> [TASK INSTRUCTIONS] Set down exactly, from the records below, the line with "let s1 := s.modJournal" through the line with "else debugKeyCommit s d (b.take 97)", and nothing else.

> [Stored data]
--------------------------------------------------

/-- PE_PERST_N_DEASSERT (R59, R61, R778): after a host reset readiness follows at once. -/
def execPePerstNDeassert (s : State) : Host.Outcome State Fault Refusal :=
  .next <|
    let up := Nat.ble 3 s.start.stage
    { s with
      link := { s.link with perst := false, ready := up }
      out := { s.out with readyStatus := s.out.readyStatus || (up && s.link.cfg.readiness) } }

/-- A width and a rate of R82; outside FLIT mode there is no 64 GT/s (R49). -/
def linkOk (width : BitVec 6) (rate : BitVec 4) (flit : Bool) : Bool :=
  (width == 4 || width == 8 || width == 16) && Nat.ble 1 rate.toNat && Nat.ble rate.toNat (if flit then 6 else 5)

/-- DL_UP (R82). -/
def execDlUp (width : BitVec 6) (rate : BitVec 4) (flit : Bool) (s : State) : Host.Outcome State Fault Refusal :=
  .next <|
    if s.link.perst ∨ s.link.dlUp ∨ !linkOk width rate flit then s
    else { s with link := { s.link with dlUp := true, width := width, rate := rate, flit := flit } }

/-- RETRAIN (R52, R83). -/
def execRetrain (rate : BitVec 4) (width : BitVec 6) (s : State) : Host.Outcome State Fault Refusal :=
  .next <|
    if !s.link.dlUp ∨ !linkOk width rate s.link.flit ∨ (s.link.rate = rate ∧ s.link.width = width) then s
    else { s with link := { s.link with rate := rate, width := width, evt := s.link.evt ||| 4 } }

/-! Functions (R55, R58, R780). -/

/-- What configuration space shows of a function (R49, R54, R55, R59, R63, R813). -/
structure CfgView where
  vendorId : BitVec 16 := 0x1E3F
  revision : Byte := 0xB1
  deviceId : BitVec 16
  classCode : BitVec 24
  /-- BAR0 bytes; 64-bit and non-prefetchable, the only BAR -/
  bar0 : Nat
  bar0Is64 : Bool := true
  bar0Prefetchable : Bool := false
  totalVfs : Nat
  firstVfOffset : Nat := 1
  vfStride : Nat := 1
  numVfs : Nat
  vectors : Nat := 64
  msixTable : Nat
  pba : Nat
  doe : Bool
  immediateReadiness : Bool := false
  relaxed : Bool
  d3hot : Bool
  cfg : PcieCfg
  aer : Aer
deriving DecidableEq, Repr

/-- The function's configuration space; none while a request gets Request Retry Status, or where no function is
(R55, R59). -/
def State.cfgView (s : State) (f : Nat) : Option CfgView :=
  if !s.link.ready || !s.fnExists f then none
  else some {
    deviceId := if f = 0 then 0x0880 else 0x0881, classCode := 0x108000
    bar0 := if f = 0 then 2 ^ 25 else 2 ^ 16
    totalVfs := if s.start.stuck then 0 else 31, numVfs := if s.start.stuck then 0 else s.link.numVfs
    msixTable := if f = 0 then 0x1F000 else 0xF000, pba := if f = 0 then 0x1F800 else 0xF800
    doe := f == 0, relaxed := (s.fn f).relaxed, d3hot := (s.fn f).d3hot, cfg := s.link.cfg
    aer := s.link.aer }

--------------------------------------------------

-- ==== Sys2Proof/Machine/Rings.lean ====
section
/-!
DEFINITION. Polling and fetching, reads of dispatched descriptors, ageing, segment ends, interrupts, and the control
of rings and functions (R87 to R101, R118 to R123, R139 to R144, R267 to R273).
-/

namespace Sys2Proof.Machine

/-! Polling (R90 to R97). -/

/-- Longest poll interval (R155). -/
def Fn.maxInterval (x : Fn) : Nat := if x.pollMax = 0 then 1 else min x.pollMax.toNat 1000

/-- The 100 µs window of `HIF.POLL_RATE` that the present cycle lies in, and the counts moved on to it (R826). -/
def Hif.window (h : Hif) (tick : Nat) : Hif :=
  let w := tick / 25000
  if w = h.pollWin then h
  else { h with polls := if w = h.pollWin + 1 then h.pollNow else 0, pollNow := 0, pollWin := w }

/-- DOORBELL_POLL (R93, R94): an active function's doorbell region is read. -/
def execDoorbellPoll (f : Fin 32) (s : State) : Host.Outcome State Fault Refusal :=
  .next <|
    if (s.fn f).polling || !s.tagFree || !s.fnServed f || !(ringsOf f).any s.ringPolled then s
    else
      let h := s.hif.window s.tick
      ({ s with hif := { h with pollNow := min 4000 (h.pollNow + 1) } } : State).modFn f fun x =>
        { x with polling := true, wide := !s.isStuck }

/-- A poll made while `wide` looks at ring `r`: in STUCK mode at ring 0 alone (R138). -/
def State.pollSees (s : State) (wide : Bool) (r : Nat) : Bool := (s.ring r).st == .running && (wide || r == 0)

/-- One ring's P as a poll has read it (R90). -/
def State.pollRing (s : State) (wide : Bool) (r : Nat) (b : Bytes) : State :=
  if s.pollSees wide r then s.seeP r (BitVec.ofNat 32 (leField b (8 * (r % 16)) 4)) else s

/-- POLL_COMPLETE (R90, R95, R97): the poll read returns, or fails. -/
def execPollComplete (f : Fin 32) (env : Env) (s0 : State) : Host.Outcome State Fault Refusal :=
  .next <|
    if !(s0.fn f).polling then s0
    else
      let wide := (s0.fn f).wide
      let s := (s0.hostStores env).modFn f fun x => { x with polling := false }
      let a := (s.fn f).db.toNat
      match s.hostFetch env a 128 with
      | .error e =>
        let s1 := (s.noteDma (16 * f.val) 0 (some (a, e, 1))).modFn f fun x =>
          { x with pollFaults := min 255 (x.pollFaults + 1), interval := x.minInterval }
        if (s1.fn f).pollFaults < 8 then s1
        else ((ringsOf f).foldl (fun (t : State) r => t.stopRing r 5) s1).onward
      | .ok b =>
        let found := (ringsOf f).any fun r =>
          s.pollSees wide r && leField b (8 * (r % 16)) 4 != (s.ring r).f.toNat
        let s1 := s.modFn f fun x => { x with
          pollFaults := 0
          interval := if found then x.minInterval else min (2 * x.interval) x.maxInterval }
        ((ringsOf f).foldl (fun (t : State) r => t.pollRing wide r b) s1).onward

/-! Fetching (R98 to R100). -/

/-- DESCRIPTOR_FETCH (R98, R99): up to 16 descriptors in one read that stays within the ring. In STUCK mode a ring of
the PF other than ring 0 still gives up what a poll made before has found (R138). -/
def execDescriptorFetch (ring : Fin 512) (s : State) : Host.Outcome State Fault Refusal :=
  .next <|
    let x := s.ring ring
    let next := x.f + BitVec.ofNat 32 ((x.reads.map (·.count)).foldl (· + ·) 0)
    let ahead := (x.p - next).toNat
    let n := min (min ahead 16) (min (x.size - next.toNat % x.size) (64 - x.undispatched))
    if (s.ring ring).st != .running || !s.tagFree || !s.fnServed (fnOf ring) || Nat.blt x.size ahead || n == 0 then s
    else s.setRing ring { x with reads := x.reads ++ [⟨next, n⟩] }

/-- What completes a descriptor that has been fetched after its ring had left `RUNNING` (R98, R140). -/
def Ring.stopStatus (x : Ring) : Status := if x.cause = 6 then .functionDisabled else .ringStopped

--------------------------------------------------

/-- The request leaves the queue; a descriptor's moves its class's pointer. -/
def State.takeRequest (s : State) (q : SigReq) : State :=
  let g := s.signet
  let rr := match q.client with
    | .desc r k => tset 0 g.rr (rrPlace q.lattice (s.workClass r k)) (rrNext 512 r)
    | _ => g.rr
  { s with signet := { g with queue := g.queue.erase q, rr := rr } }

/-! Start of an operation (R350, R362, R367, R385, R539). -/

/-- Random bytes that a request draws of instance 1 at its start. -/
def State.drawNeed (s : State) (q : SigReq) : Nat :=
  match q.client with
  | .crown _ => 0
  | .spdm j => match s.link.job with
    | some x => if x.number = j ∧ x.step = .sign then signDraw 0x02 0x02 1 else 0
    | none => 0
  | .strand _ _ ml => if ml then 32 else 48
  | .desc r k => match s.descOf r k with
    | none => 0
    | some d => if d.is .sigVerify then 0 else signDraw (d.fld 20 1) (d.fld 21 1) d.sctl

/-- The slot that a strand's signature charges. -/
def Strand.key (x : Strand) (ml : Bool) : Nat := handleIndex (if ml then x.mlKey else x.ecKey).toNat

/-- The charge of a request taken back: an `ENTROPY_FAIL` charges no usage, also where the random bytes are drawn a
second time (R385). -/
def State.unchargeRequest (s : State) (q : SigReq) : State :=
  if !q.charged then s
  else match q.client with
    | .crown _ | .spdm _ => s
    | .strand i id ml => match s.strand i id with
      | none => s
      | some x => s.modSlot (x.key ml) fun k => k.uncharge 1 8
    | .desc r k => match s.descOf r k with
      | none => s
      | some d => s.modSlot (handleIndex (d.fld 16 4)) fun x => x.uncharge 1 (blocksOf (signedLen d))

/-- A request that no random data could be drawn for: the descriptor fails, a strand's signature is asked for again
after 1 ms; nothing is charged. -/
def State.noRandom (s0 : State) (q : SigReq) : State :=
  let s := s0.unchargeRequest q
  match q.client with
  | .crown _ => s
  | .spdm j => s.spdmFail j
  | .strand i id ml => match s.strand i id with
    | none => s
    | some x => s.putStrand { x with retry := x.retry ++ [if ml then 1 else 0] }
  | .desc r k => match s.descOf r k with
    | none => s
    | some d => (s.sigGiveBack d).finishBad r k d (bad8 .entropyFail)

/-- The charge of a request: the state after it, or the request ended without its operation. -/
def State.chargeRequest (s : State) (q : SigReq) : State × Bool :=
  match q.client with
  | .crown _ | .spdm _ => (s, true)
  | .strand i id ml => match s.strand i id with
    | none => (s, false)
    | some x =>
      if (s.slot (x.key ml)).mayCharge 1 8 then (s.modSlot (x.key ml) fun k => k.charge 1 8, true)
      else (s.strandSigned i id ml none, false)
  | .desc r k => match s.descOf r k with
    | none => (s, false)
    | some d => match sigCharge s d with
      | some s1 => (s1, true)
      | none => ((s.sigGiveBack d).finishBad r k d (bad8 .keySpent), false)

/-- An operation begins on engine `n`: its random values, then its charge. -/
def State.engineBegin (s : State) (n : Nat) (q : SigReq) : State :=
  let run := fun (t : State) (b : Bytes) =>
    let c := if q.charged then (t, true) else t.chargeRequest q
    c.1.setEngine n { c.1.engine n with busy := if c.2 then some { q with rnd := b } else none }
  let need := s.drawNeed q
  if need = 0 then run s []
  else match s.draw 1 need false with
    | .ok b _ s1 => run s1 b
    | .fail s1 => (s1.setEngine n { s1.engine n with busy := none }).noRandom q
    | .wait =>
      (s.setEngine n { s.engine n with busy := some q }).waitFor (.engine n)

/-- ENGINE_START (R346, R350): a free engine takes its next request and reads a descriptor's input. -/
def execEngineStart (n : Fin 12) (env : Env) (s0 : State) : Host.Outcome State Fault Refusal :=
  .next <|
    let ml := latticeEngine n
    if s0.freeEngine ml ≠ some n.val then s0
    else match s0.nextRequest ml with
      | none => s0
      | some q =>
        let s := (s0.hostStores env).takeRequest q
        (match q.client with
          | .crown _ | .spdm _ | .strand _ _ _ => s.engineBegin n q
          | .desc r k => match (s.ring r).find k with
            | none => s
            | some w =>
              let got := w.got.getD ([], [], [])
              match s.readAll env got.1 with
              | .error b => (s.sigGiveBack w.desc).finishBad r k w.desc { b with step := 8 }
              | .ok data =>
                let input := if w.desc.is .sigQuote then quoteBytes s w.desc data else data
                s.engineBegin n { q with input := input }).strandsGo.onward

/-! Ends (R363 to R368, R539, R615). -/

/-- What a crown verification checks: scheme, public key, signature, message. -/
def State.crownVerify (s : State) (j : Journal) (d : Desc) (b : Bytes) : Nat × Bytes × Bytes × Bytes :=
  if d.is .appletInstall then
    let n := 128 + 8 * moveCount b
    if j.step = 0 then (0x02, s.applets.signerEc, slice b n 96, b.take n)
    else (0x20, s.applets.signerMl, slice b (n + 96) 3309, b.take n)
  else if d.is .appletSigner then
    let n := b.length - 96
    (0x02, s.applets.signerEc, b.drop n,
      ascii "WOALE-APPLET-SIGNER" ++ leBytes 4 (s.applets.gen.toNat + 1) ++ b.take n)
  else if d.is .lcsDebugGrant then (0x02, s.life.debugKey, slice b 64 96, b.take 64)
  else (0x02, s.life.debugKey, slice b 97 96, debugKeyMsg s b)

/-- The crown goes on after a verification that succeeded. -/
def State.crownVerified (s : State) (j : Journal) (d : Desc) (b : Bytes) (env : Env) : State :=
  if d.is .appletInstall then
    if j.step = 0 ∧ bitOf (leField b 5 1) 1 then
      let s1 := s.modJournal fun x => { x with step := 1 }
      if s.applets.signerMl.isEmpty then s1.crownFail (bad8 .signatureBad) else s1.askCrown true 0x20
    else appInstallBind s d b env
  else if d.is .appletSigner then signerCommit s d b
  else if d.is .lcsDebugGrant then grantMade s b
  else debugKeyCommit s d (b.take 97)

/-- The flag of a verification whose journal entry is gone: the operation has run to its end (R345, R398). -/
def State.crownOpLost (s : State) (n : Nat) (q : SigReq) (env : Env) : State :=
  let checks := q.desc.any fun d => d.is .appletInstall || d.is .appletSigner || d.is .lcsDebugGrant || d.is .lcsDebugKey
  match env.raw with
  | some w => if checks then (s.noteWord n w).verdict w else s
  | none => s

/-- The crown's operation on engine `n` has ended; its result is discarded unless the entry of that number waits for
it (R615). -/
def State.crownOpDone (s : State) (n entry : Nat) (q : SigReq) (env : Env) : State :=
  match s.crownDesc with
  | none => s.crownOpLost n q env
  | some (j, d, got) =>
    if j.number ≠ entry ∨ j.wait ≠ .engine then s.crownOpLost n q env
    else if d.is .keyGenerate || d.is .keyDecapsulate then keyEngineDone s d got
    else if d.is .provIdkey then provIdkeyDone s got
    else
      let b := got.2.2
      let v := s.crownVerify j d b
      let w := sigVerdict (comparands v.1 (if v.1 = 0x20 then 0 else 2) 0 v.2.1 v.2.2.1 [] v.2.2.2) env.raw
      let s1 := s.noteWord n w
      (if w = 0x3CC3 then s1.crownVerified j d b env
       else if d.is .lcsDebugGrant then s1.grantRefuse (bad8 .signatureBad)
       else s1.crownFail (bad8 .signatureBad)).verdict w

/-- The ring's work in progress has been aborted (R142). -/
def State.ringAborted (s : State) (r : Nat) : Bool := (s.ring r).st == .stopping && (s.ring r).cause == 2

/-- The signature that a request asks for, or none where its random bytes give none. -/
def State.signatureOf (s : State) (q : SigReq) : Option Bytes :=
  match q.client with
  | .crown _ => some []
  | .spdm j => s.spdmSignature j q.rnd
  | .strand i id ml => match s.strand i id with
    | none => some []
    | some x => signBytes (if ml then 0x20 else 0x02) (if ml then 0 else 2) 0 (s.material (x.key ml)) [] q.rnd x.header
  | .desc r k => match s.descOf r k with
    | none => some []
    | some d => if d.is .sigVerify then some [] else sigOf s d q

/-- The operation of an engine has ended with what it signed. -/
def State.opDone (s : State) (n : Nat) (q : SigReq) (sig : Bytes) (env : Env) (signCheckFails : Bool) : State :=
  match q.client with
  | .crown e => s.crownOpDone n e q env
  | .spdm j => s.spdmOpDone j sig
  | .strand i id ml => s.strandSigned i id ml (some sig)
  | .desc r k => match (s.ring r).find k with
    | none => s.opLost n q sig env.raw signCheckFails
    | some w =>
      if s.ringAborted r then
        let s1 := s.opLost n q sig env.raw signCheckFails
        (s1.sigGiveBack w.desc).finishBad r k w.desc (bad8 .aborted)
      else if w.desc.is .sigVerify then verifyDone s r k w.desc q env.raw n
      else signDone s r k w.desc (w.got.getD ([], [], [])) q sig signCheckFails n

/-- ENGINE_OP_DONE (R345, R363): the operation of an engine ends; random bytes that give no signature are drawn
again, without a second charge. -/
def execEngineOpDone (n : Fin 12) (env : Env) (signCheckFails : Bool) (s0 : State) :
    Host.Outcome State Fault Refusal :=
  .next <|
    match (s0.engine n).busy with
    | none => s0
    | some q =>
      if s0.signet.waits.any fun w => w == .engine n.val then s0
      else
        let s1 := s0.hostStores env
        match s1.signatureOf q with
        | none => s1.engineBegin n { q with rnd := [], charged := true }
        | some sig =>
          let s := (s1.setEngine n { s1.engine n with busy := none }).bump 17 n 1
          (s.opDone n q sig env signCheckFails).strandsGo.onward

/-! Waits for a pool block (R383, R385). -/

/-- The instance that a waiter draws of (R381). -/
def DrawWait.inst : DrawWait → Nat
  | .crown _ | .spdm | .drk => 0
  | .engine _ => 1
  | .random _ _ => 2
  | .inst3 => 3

--------------------------------------------------

> [RESULT FOR THIS TASK]
      let s1 := s.modJournal fun x => { x with step := 1 }
      if s.applets.signerMl.isEmpty then s1.crownFail (bad8 .signatureBad) else s1.askCrown true 0x20
    else appInstallBind s d b env
  else if d.is .appletSigner then signerCommit s d b
  else if d.is .lcsDebugGrant then grantMade s b
  else debugKeyCommit s d (b.take 97)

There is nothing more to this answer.